We've been discussing some legal trials and administrative tribulations faced by our client - you'll remember that he'd allowed his vehicle to become intimate with a tree under circumstances the police found suspicious. Following a 'report of refusal' alleging that our client had refused to take a chemical test of his blood alcohol content, and an initial hearing at which the arresting officer didn't appear, our client was sent on his way. His license, which had been suspended, was reinstated, and everything was fine, license-wise.

But only for the moment. The man was still facing criminal charges, and even if the criminal action should end in a favorable disposition (it didn't) the administrative proceeding was bound to go on. In fact, a favorable disposition on the underlying charge would just increase the stakes at a refusal hearing. We are by no means the first to point out that if you win at trial, but lose a refusal hearing, you aren't eligible for any conditional or restricted license. So in practical terms, you may find yourself worse off than if you'd been convicted.

Our client didn't have that problem. As we mentioned last time, he ultimately made his peace with the authorities, and took his lumps, including a six-month license revocation (with a conditional license to get to and from work).
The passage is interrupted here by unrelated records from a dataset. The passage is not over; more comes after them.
-- ==== Sys2Proof/Decode.lean ====
section
/-! DEFINITION. Decoding of transaction words (30_encoding.md R71 to R80), total, with the priority of the error causes
that R76 fixes, and after it the encoder from the same map. -/

namespace Sys2Proof

/-! ## The register map (10_state.md R37) -/

/-- The byte address of a register (10_state.md R37). -/
def Reg.addr : Reg → Addr
  | .id => 0x00#8
  | .status => 0x04#8
  | .cmd => 0x08#8
  | .featCount => 0x0C#8
  | .sampleRate => 0x10#8
  | .rate => 0x14#8
  | .depth => 0x18#8
  | .wet => 0x1C#8
  | .stereoDeg => 0x20#8
  | .stereoOfs => 0x24#8
  | .shape => 0x28#8
  | .phase => 0x2C#8
  | .rateSm => 0x30#8
  | .depthSm => 0x34#8
  | .smoothCoef => 0x38#8
  | .dataL => 0x40#8
  | .dataR => 0x44#8
  | .rms => 0x48#8
  | .zcr => 0x4C#8

/-- The access type of a register (10_state.md R37). -/
def Reg.access : Reg → Access
  | .id => .ro
  | .status => .ro
  | .cmd => .wo
  | .featCount => .ro
  | .sampleRate => .rw
  | .rate => .rw
  | .depth => .rw
  | .wet => .rw
  | .stereoDeg => .wo
  | .stereoOfs => .ro
  | .shape => .rw
  | .phase => .ro
  | .rateSm => .ro
  | .depthSm => .ro
  | .smoothCoef => .ro
  | .dataL => .rw
  | .dataR => .rw
  | .rms => .ro
  | .zcr => .ro

/-- Every register of the map. -/
def Reg.all : List Reg :=
  [.id, .status, .cmd, .featCount, .sampleRate, .rate, .depth, .wet, .stereoDeg, .stereoOfs] ++
  [.shape, .phase, .rateSm, .depthSm, .smoothCoef, .dataL, .dataR, .rms, .zcr]

/-- The register at an address, if there is one (10_state.md R37, 20_memory.md R59). -/
def regAt (a : Addr) : Option Reg :=
  Reg.all.find? fun r => r.addr == a

/-! ## Fields and codes -/

/-- The three fields of a transaction word (R71). -/
def TWord.fields (t : TWord) : Transaction :=
  { write := t.getLsbD 40, addr := t.extractLsb' 32 8, data := t.extractLsb' 0 32 }

/-- The transaction word of three fields (R71). -/
def Transaction.word (t : Transaction) : TWord :=
  (BitVec.ofBool t.write ++ t.addr ++ t.data : BitVec (1 + 8 + 32))

/-- The 2-bit code of a shape (R78). -/
def Shape.code : Shape → BitVec 2
  | .sine => 0#2
  | .triangle => 1#2
  | .square => 2#2
  | .squareSoft => 3#2

/-- The shape that DATA[1:0] selects; DATA[31:2] is ignored (R73, R78). -/
def shapeOfData (d : Word) : Shape :=
  if d.toNat % 4 = 0 then .sine
  else if d.toNat % 4 = 1 then .triangle
  else if d.toNat % 4 = 2 then .square
  else .squareSoft

/-- The code of a command (R77). -/
def CmdOp.code : CmdOp → Word
  | .nop => 0#32
  | .processMono => 1#32
  | .processStereo => 2#32
  | .featPush => 3#32
  | .featReset => 4#32

/-- The response of an error cause (60_exceptions.md R222 to R224). -/
def PortError.resp : PortError → Resp
  | .unmapped => .errUnmapped
  | .access => .errAccess
  | .cmd => .errCmd

/-- The 2-bit encoding of a response (60_exceptions.md R221). -/
def Resp.code : Resp → BitVec 2
  | .okay => 0#2
  | .errUnmapped => 1#2
  | .errAccess => 2#2
  | .errCmd => 3#2

/-! ## Decoding (R76) -/

/-- What a transaction word decodes to: exactly one operation or exactly one error response (R76). -/
inductive Decoded where
  | op (i : Instr)
  | err (e : PortError)
deriving DecidableEq, Repr

/-- RD_<R>: the read of a register; DATA is ignored (R76, R80). -/
def readOp : Reg → Decoded
  | .id => .op .rdId
  | .status => .op .rdStatus
  | .cmd => .err .access
  | .featCount => .op .rdFeatCount
  | .sampleRate => .op .rdSampleRate
  | .rate => .op .rdRate
  | .depth => .op .rdDepth
  | .wet => .op .rdWet
  | .stereoDeg => .err .access
  | .stereoOfs => .op .rdStereoOfs
  | .shape => .op .rdShape
  | .phase => .op .rdPhase
  | .rateSm => .op .rdRateSm
  | .depthSm => .op .rdDepthSm
  | .smoothCoef => .op .rdSmoothCoef
  | .dataL => .op .rdDataL
  | .dataR => .op .rdDataR
  | .rms => .op .rdRms
  | .zcr => .op .rdZcr

/-- CMD_<OP>: DATA[31:4] must be 0 and DATA[3:0] at most 4 (R72, R76, R77). -/
def commandOp (d : Word) : Decoded :=
  if d.toNat / 16 ≠ 0 ∨ 4 < d.toNat % 16 then .err .cmd
  else if d.toNat % 16 = 0 then .op .cmdNop
  else if d.toNat % 16 = 1 then .op .cmdProcessMono
  else if d.toNat % 16 = 2 then .op .cmdProcessStereo
  else if d.toNat % 16 = 3 then .op .cmdFeatPush
  else .op .cmdFeatReset

/-- WR_<R>(D), and CMD_<OP> for a write to CMD (R76, R80). -/
def writeOp (r : Reg) (d : Word) : Decoded :=
  match r with
  | .id => .err .access
  | .status => .err .access
  | .cmd => commandOp d
  | .featCount => .err .access
  | .sampleRate => .op (.wrSampleRate d)
  | .rate => .op (.wrRate d)
  | .depth => .op (.wrDepth d)
  | .wet => .op (.wrWet d)
  | .stereoDeg => .op (.wrStereoDeg d)
  | .stereoOfs => .err .access
  | .shape => .op (.wrShape (shapeOfData d))
  | .phase => .err .access
  | .rateSm => .err .access
  | .depthSm => .err .access
  | .smoothCoef => .err .access
  | .dataL => .op (.wrDataL d)
  | .dataR => .op (.wrDataR d)
  | .rms => .err .access
  | .zcr => .err .access

/-- The decoding procedure of R76, test by test. -/
def decodeTransaction (t : Transaction) : Decoded :=
  if t.addr.toNat % 4 ≠ 0 then .err .unmapped
  else
    match regAt t.addr with
    | none => .err .unmapped
    | some r =>
      if t.write && r.access == .ro then .err .access
      else if !t.write && r.access == .wo then .err .access
      else if t.write then writeOp r t.data
      else readOp r

/-- Decoding of a 41-bit transaction word (R76). -/
def decode (t : TWord) : Decoded :=
  decodeTransaction t.fields

/-! ## Encoding (R80) -/

/-- The transaction that performs an operation; DATA bits that are ignored are written as 0 (R71, R80). -/
def Instr.transaction : Instr → Transaction
  | .rdId => ⟨false, 0x00#8, 0#32⟩
  | .rdStatus => ⟨false, 0x04#8, 0#32⟩
  | .cmdNop => ⟨true, 0x08#8, 0#32⟩
  | .cmdProcessMono => ⟨true, 0x08#8, 1#32⟩
  | .cmdProcessStereo => ⟨true, 0x08#8, 2#32⟩
  | .cmdFeatPush => ⟨true, 0x08#8, 3#32⟩
  | .cmdFeatReset => ⟨true, 0x08#8, 4#32⟩
  | .rdFeatCount => ⟨false, 0x0C#8, 0#32⟩
  | .rdSampleRate => ⟨false, 0x10#8, 0#32⟩
  | .wrSampleRate v => ⟨true, 0x10#8, v⟩
  | .rdRate => ⟨false, 0x14#8, 0#32⟩
  | .wrRate v => ⟨true, 0x14#8, v⟩
  | .rdDepth => ⟨false, 0x18#8, 0#32⟩
  | .wrDepth v => ⟨true, 0x18#8, v⟩
  | .rdWet => ⟨false, 0x1C#8, 0#32⟩
  | .wrWet v => ⟨true, 0x1C#8, v⟩
  | .wrStereoDeg v => ⟨true, 0x20#8, v⟩
  | .rdStereoOfs => ⟨false, 0x24#8, 0#32⟩
  | .rdShape => ⟨false, 0x28#8, 0#32⟩
  | .wrShape sh => ⟨true, 0x28#8, sh.code.setWidth 32⟩
  | .rdPhase => ⟨false, 0x2C#8, 0#32⟩
  | .rdRateSm => ⟨false, 0x30#8, 0#32⟩
  | .rdDepthSm => ⟨false, 0x34#8, 0#32⟩
  | .rdSmoothCoef => ⟨false, 0x38#8, 0#32⟩
  | .rdDataL => ⟨false, 0x40#8, 0#32⟩
  | .wrDataL v => ⟨true, 0x40#8, v⟩
  | .rdDataR => ⟨false, 0x44#8, 0#32⟩
  | .wrDataR v => ⟨true, 0x44#8, v⟩
  | .rdRms => ⟨false, 0x48#8, 0#32⟩
  | .rdZcr => ⟨false, 0x4C#8, 0#32⟩

/-- The transaction word of an operation (R80). -/
def encode (i : Instr) : TWord :=
  i.transaction.word

/-- The bits of DATA that an operation's encoding fixes or takes as its operand (R80): none on a read, DATA[1:0] on a
SHAPE write, all of DATA on every other write and on a command. -/
def Instr.dataMask : Instr → Word
  | .rdId => 0#32
  | .rdStatus => 0#32
  | .cmdNop => 0xFFFFFFFF#32
  | .cmdProcessMono => 0xFFFFFFFF#32
  | .cmdProcessStereo => 0xFFFFFFFF#32
  | .cmdFeatPush => 0xFFFFFFFF#32
  | .cmdFeatReset => 0xFFFFFFFF#32
  | .rdFeatCount => 0#32
  | .rdSampleRate => 0#32
  | .wrSampleRate _ => 0xFFFFFFFF#32
  | .rdRate => 0#32
  | .wrRate _ => 0xFFFFFFFF#32
  | .rdDepth => 0#32
  | .wrDepth _ => 0xFFFFFFFF#32
  | .rdWet => 0#32
  | .wrWet _ => 0xFFFFFFFF#32
  | .wrStereoDeg _ => 0xFFFFFFFF#32
  | .rdStereoOfs => 0#32
  | .rdShape => 0#32
  | .wrShape _ => 3#32
  | .rdPhase => 0#32
  | .rdRateSm => 0#32
  | .rdDepthSm => 0#32
  | .rdSmoothCoef => 0#32
  | .rdDataL => 0#32
  | .wrDataL _ => 0xFFFFFFFF#32
  | .rdDataR => 0#32
  | .wrDataR _ => 0xFFFFFFFF#32
  | .rdRms => 0#32
  | .rdZcr => 0#32

/-- The bits of a transaction word that decoding to an operation depends on (R80): W, ADDR and `dataMask`. -/
def Instr.careMask (i : Instr) : TWord :=
  ({ write := true, addr := 0xFF#8, data := i.dataMask } : Transaction).word

/-! ## The host's numbering of a row's bits -/

/-- The operation that the decoder reads from the word `w` of `nbits` bits (the row's 41 bits in whole bytes): bit i of
`w` is bit i of the transaction word. A number with a bit above bit 40 set is no transaction word.
notes/assumptions/11.md. -/
def decodeTableWord (nbits w : Nat) : Option Instr :=
  if w % 2 ^ nbits < 2 ^ 41 then
    match decode (BitVec.ofNat 41 (w % 2 ^ nbits)) with
    | .op i => some i
    | .err _ => none
  else none

/-! ## The assembler (R81) -/

/-- The address and the access of a line's register, and its transaction word, given the value's pattern. -/
def AsmLine.transaction (pattern : AsmValue → Word) : AsmLine → Transaction
  | .rd r => ⟨false, r.addr, 0#32⟩
  | .wr r v => ⟨true, r.addr, pattern v⟩
  | .cmd op => ⟨true, Reg.cmd.addr, op.code⟩
  | .rdAt a => ⟨false, a, 0#32⟩
  | .wrAt a v => ⟨true, a, pattern v⟩

end Sys2Proof
end

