-- ==== Sys2Proof/Certificates/Slice0/Obligations.lean ====
section
/-! DEFINITION. The statements for the provers. Each docstring names the rules of spec/ it formalises. Where a statement
mentions `nanDraw`, `pending` or `draw`, those are the model's own fields (notes/assumptions/1.md, 5.md, 6.md) and the
statement holds for every value of them. -/

open Sys2Proof Sys2Proof.Machine

/-! ## Encoding -/

/-- 30_encoding.md R76, R80: decoding an encoded operation gives it back, with every operand. -/
def Obligations.DecodeInvertsEncode : Prop :=
  ∀ i : Instr, decode (encode i) = .op i

/-- 30_encoding.md R76, R80: a transaction word decodes to an operation exactly where it agrees with that operation's
encoding on W, ADDR and the DATA bits the row fixes or takes; every other bit is ignored. -/
def Obligations.DecodeIsTheOpcodeMap : Prop :=
  ∀ (t : TWord) (i : Instr), decode t = .op i ↔ t &&& i.careMask = encode i

/-- 30_encoding.md R76, R79 and 60_exceptions.md R225: the error responses have the priority ERR_UNMAPPED, ERR_ACCESS,
ERR_CMD, each exactly where the classes of R79 put it. -/
def Obligations.ErrorCausesByPriority : Prop :=
  ∀ t : TWord,
    (decode t = .err .unmapped ↔ (t.fields.aligned && t.fields.mapped) = false) ∧
    (decode t = .err .access ↔
      (t.fields.aligned && t.fields.mapped) = true ∧ (t.fields.writable && t.fields.readable) = false) ∧
    (decode t = .err .cmd ↔
      (t.fields.aligned && t.fields.mapped && t.fields.writable && t.fields.readable) = true ∧
        t.fields.commandDefined = false)

/-- 30_encoding.md R80, 95_test_vectors.md section 2.2: words written out from the encodings decode to what they stand
for. -/
def Obligations.SampleWordsDecode : Prop :=
  decode 0x00000000000#41 = .op .rdId ∧ decode 0x0000000FFFF#41 = .op .rdId ∧
  decode 0x10800000002#41 = .op .cmdProcessStereo ∧ decode 0x10800000003#41 = .op .cmdFeatPush ∧
  decode 0x110473B8000#41 = .op (.wrSampleRate 0x473B8000#32) ∧ decode 0x128FFFFFFFF#41 = .op (.wrShape .squareSoft) ∧
  decode 0x1403F000000#41 = .op (.wrDataL 0x3F000000#32) ∧ decode 0x04C00000000#41 = .op .rdZcr

/-! ## Responses, steps -/

/-- 60_exceptions.md R222. -/
def Obligations.UnmappedAddressIsRefusedWithoutEffect : Prop :=
  (∀ (s : State) (t : TWord) (rest : List PortEvent), s.pending = .transact t :: rest →
    (t.fields.addr.toNat % 4 ≠ 0 ∨ t.fields.addr = 0x3C#8 ∨ 0x50 ≤ t.fields.addr.toNat) →
    step s = .next { s with pending := rest, resp := .errUnmapped, rdata := 0#32 }) ∧
  Resp.errUnmapped.code = 1#2 ∧
  assemble (.rdAt 0x3C#8) = 0x03C00000000#41 ∧ decode 0x03C00000000#41 = .err .unmapped ∧
  assemble (.wrAt 0x15#8 (.integer 0)) = 0x11500000000#41 ∧ decode 0x11500000000#41 = .err .unmapped ∧
  Reg.rate.addr = 0x14#8

/-- 60_exceptions.md R223. -/
def Obligations.WrongAccessIsRefusedWithoutEffect : Prop :=
  (∀ (s : State) (t : TWord) (rest : List PortEvent) (r : Reg), s.pending = .transact t :: rest →
    t.fields.addr = r.addr →
    (t.fields.write = true ∧
        r ∈ [Reg.id, .status, .featCount, .stereoOfs, .phase, .rateSm, .depthSm, .smoothCoef, .rms, .zcr]) ∨
      (t.fields.write = false ∧ r ∈ [Reg.cmd, .stereoDeg]) →
    step s = .next { s with pending := rest, resp := .errAccess, rdata := 0#32 }) ∧
  Resp.errAccess.code = 2#2 ∧
  decode (assemble (.wr .id (.integer 0))) = .err .access ∧ decode (assemble (.rd .cmd)) = .err .access

/-- 60_exceptions.md R224. -/
def Obligations.ReservedCommandIsRefusedWithoutEffect : Prop :=
  (∀ (s : State) (t : TWord) (rest : List PortEvent), s.pending = .transact t :: rest →
    t.fields.write = true → t.fields.addr = Reg.cmd.addr →
    (t.fields.data.extractLsb' 4 28 ≠ 0#28 ∨ 5 ≤ (t.fields.data.extractLsb' 0 4).toNat) →
    step s = .next { s with pending := rest, resp := .errCmd, rdata := 0#32 }) ∧
  (∀ t : TWord, decode t = .err .cmd → t.fields.write = true ∧ t.fields.addr = Reg.cmd.addr) ∧
  Resp.errCmd.code = 3#2 ∧
  decode (assemble (.wr .cmd (.integer 5))) = .err .cmd ∧
  decode (assemble (.wr .cmd (.pattern 0x80000001#32))) = .err .cmd

/-- 00_scope.md R5, 30_encoding.md R76: a step runs the operation that the next transaction word names, in the state from
which that word has been taken. The second clause is the model's own, not a rule of the spec: that a word comes to the block
by `State.withFetchWord` (notes/assumptions/1.md, DESIGN CHOICE), and that `decodeTableWord` and it take a row's 48-bit
number as its low 41 bits (notes/assumptions/11.md, DESIGN CHOICE). -/
def Obligations.StepRunsTheDecodedOperation : Prop :=
  (∀ (s : State) (t : TWord) (rest : List PortEvent) (i : Instr),
    s.pending = .transact t :: rest → decode t = .op i → step s = exec i { s with pending := rest }) ∧
  ∀ (s : State) (nbits w : Nat) (i : Instr),
    decodeTableWord nbits w = some i → step (s.withFetchWord nbits w) = exec i s

/-- The model's form of the reset input and of a port on which nothing is presented (notes/assumptions/2.md and 3.md):
70_reset_and_hazards.md R241, R252. The state after `rst` has resp = OKAY and rdata = 0; these two values are the model's
choice (notes/assumptions/4.md, DESIGN CHOICE, unsafe), no rule of the spec. -/
def Obligations.ResetInputAndIdlePort : Prop :=
  (∀ (s : State) (rest : List PortEvent), s.pending = .rst :: rest →
    step s = .next { State.reset with nanDraw := s.nanDraw, pending := rest }) ∧
  ∀ s : State, s.pending = [] → step s = .next s

/-- 20_memory.md R61 to R63, 70_reset_and_hazards.md R250, R252: whatever two agents present, in every interleaving, every
event is accepted and the run goes on to its end; and the state after a sequence of events is that of the events one by
one, whatever the host presents later. -/
def Obligations.RunsTakeEveryEventInOrder : Prop :=
  (∀ (xs ys zs : List PortEvent) (s : State), Interleaves xs ys zs →
    ∃ t, Sys2Proof.core.run (xs.length + ys.length) { s with pending := zs } = .next t ∧ t.pending = []) ∧
  ∀ (xs ys : List PortEvent) (s t : State),
    Sys2Proof.core.run xs.length { s with pending := xs } = .next t →
    Sys2Proof.core.run xs.length { s with pending := xs ++ ys } = .next { t with pending := ys }
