-- ==== Sys2Proof/Tests/Slice0.lean ====
section
/-! SUPPORT. The model's own tests, and for each obligation with hypotheses a concrete case that meets them. Expected values
come from spec/95_test_vectors.md (its rows marked "any", or its "ref" rows with the reference coefficient 0x3F7F779C given
as a value) and from the examples of the rules; words are written out from 30_encoding.md R71 and R80. -/

set_option Elab.async false

namespace Sys2Proof.Tests

open Sys2Proof Sys2Proof.Machine

/-! ## Well-formedness: each check of 30_encoding.md R79 refuses a transaction that passes the checks before it -/

theorem test_wf_misaligned : Transaction.aligned ⟨true, 0x15#8, 0#32⟩ = false := by decide
theorem test_wf_unmapped_hole :
    Transaction.aligned ⟨false, 0x3C#8, 0#32⟩ = true ∧ Transaction.mapped ⟨false, 0x3C#8, 0#32⟩ = false := by decide
theorem test_wf_unmapped_top :
    Transaction.mapped ⟨true, 0x50#8, 0#32⟩ = false ∧ Transaction.mapped ⟨true, 0x4C#8, 0#32⟩ = true := by decide
theorem test_wf_write_read_only :
    Transaction.mapped ⟨true, 0x2C#8, 0#32⟩ = true ∧ Transaction.writable ⟨true, 0x2C#8, 0#32⟩ = false := by decide
theorem test_wf_read_write_only :
    Transaction.writable ⟨false, 0x20#8, 0#32⟩ = true ∧ Transaction.readable ⟨false, 0x20#8, 0#32⟩ = false := by decide
theorem test_wf_reserved_command :
    Transaction.readable ⟨true, 0x08#8, 5#32⟩ = true ∧ Transaction.commandDefined ⟨true, 0x08#8, 5#32⟩ = false := by decide
theorem test_wf_reserved_command_bits :
    Transaction.commandDefined ⟨true, 0x08#8, 0x80000001#32⟩ = false ∧ Transaction.wf ⟨true, 0x08#8, 4#32⟩ = true := by decide

/-! ## Decoding: one word for each row of 30_encoding.md R80 -/

theorem test_decode_identification_reads :
    decode 0x00000000000#41 = .op .rdId ∧ decode 0x00400000000#41 = .op .rdStatus ∧
    decode 0x00C00000000#41 = .op .rdFeatCount := by decide

theorem test_decode_commands :
    decode 0x10800000000#41 = .op .cmdNop ∧ decode 0x10800000001#41 = .op .cmdProcessMono ∧
    decode 0x10800000002#41 = .op .cmdProcessStereo ∧ decode 0x10800000003#41 = .op .cmdFeatPush ∧
    decode 0x10800000004#41 = .op .cmdFeatReset := by decide

theorem test_decode_parameter_reads :
    decode 0x01000000000#41 = .op .rdSampleRate ∧ decode 0x01400000000#41 = .op .rdRate ∧
    decode 0x01800000000#41 = .op .rdDepth ∧ decode 0x01C00000000#41 = .op .rdWet ∧
    decode 0x02400000000#41 = .op .rdStereoOfs ∧ decode 0x02800000000#41 = .op .rdShape := by decide

theorem test_decode_internal_reads :
    decode 0x02C00000000#41 = .op .rdPhase ∧ decode 0x03000000000#41 = .op .rdRateSm ∧
    decode 0x03400000000#41 = .op .rdDepthSm ∧ decode 0x03800000000#41 = .op .rdSmoothCoef := by decide

theorem test_decode_data_and_feature_reads :
    decode 0x04000000000#41 = .op .rdDataL ∧ decode 0x04400000000#41 = .op .rdDataR ∧
    decode 0x04800000000#41 = .op .rdRms ∧ decode 0x04C00000000#41 = .op .rdZcr := by decide

theorem test_decode_writes :
    decode 0x110473B8000#41 = .op (.wrSampleRate 0x473B8000#32) ∧ decode 0x11440A00000#41 = .op (.wrRate 0x40A00000#32) ∧
    decode 0x1183F000000#41 = .op (.wrDepth 0x3F000000#32) ∧ decode 0x11C3F800000#41 = .op (.wrWet 0x3F800000#32) ∧
    decode 0x12042B40000#41 = .op (.wrStereoDeg 0x42B40000#32) ∧ decode 0x12800000002#41 = .op (.wrShape .square) ∧
    decode 0x1403F4CCCCD#41 = .op (.wrDataL 0x3F4CCCCD#32) ∧ decode 0x1443E99999A#41 = .op (.wrDataR 0x3E99999A#32) := by
  decide

/-- Section 2.2: a read ignores DATA, and each error cause with its priority. -/
theorem test_decode_errors :
    decode 0x0000000FFFF#41 = .op .rdId ∧ decode 0x03C00000000#41 = .err .unmapped ∧
    decode 0x00200000000#41 = .err .unmapped ∧ decode 0x0FC00000000#41 = .err .unmapped ∧
    decode 0x10000000000#41 = .err .access ∧ decode 0x12C3F000000#41 = .err .access ∧
    decode 0x00800000000#41 = .err .access ∧ decode 0x02000000000#41 = .err .access ∧
    decode 0x1080000000F#41 = .err .cmd ∧ decode 0x10800000010#41 = .err .cmd ∧
    decode 0x10900000001#41 = .err .unmapped := by decide

/-- Section 1.9 and program P1: assembler lines. -/
theorem test_assemble :
    assemble (.wr .shape (.integer 3)) = 0x12800000003#41 ∧ assemble (.cmd .processMono) = 0x10800000001#41 ∧
    assemble (.rd .dataL) = 0x04000000000#41 ∧ assemble (.wr .rate (.decimal false 12000 1)) = 0x114463B8000#41 ∧
    assemble (.wr .depth (.inf true)) = 0x118FF800000#41 ∧ assemble (.wr .wet .nan) = 0x11C7FC00000#41 := by
  decide +kernel

theorem test_table_word :
    decodeTableWord 48 0x10800000003 = some .cmdFeatPush ∧ decodeTableWord 48 0x10800000005 = none ∧
    decodeTableWord 48 0x200000000000 = none := by decide

/-! ## Constants of 00_scope.md R9 against their decimals -/

theorem test_constants :
    fOfRat false 1 100 = TAU ∧ fOfRat false 1 1000000 = TAU_MIN ∧ fOfRat false 1 (10 ^ 20) = EPS_SMOOTH ∧
    fOfRat false 1 (10 ^ 20) = EPS_MIX ∧ fOfRat false 1 1000 = RATE_MIN ∧ fOfRat false 1 (2 ^ 24) = INC_MIN ∧
    fOfNat 48000 = FS_DEFAULT ∧ fOfNat 180 = DEG_MAX ∧ fOfNat 360 = DEG_PER_CYCLE ∧
    fOfRat false 628318530717958647 (10 ^ 17) = TWO_PI_F32 := by decide +kernel

/-! ## Arithmetic -/

theorem test_arithmetic_examples :
    fMul none 0x3C23D70A#32 0x473B8000#32 = 0x43F00000#32 ∧ fDiv none F_NEG_ONE 0x43F00000#32 = 0xBB088889#32 ∧
    fDiv none 0x40A00000#32 0x473B8000#32 = 0x38DA740E#32 ∧ fDiv none 0x40A00000#32 0x00000001#32 = 0x7F800000#32 ∧
    fAdd none 0x7F7FFFFF#32 0x7F7FFFFF#32 = 0x7F800000#32 ∧ fMul none TWO_PI_F32 0x3F400000#32 = 0x4096CBE4#32 := by
  decide +kernel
The decision our client had to make was whether to go ahead with the refusal hearing. He was of course already on a six-month revocation for DWI. If DMV found that he'd refused the chemical test, he was looking a year on top of that. However, a refusal revocation can run concurrently with a DWI revocation. This meant that if he were to withdraw his request for a hearing - in other words, admit a refusal - he would get credit for every day of the refusal revocation that overlapped with the DWI revocation.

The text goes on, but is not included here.